## Data supplied
+-------+

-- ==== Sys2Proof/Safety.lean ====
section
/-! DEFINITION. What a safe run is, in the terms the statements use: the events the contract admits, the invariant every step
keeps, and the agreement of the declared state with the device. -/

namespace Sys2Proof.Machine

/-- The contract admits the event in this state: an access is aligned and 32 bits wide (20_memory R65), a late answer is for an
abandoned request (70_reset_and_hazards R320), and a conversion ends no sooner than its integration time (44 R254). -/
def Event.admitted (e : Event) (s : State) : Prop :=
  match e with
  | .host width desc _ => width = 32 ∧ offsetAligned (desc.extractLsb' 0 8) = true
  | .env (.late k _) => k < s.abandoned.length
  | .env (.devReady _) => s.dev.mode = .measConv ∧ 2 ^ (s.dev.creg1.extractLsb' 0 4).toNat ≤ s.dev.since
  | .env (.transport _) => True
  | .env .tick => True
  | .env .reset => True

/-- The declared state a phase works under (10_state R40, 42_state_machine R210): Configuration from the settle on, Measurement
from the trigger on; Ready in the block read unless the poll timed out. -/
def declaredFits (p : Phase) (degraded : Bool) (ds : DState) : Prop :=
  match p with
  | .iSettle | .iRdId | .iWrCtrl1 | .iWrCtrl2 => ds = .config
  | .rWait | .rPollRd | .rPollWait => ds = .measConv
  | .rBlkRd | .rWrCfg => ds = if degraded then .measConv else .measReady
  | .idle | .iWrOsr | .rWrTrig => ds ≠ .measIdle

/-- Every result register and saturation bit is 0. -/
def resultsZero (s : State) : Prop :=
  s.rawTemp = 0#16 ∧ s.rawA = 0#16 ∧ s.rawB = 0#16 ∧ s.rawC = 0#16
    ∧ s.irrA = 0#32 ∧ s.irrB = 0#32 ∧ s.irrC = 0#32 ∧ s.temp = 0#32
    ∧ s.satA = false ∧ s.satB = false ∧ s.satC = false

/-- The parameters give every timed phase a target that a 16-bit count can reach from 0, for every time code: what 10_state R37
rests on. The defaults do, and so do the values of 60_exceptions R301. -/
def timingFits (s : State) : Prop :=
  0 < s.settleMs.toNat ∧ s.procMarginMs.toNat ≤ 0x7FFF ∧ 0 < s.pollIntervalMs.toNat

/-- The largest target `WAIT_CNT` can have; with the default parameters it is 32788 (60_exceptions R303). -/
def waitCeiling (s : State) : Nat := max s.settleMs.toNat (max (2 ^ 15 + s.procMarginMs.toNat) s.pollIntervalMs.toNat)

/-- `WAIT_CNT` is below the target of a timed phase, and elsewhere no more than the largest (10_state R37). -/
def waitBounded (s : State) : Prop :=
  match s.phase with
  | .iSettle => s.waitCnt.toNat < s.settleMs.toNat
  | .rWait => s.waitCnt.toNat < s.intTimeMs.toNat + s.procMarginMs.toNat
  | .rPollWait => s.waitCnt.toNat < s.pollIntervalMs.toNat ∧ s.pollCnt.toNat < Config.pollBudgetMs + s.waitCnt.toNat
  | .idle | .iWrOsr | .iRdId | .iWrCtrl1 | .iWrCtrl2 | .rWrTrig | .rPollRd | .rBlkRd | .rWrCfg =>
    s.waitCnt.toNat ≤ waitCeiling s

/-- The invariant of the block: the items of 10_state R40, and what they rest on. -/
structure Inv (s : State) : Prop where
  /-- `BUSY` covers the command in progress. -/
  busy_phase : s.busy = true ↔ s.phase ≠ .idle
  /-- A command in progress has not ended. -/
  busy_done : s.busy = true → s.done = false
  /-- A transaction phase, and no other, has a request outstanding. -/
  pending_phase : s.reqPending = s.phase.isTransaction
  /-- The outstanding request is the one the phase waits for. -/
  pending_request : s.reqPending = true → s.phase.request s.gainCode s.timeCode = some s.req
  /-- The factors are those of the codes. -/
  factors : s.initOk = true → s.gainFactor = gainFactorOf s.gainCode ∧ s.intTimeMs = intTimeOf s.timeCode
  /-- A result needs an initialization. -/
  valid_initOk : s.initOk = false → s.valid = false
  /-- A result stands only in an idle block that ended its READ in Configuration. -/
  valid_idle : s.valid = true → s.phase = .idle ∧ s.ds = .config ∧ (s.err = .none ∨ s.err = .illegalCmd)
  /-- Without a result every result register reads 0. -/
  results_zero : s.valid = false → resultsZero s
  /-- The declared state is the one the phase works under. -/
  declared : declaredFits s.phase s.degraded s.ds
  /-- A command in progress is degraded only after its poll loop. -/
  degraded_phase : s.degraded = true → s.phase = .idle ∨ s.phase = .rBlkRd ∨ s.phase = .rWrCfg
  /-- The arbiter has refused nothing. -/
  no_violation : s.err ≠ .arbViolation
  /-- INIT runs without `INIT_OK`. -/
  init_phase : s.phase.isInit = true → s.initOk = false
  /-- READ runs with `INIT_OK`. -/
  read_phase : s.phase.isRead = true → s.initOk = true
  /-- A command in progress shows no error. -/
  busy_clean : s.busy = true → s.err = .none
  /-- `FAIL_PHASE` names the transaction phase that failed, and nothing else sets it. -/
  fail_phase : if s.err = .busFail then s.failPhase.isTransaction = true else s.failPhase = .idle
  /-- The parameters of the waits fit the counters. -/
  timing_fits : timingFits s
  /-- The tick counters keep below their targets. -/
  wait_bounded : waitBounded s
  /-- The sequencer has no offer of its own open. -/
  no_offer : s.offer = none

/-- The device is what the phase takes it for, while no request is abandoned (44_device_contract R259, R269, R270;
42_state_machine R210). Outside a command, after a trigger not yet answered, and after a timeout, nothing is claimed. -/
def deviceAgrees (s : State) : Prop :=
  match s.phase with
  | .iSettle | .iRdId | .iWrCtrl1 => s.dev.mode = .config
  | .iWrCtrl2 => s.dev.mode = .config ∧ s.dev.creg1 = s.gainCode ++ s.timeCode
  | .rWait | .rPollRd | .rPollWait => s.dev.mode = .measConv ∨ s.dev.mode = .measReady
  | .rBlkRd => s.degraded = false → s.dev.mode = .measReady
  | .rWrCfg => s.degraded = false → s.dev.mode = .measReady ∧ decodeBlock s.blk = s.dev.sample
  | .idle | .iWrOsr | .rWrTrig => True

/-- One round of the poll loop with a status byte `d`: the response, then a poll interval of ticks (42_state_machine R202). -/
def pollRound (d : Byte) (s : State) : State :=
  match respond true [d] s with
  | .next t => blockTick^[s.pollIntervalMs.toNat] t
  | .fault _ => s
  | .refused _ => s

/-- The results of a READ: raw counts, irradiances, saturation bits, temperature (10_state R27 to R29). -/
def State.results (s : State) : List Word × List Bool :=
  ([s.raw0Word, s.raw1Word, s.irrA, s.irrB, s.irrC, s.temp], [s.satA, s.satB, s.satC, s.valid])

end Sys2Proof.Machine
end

+-------+

## Required work
Starting with the line above that holds "valid_idle : s.valid" and stopping with the line that holds "works under. -/", reproduce each line exactly, omitting all other lines.

## Task output
  valid_idle : s.valid = true → s.phase = .idle ∧ s.ds = .config ∧ (s.err = .none ∨ s.err = .illegalCmd)
  /-- Without a result every result register reads 0. -/
  results_zero : s.valid = false → resultsZero s
  /-- The declared state is the one the phase works under. -/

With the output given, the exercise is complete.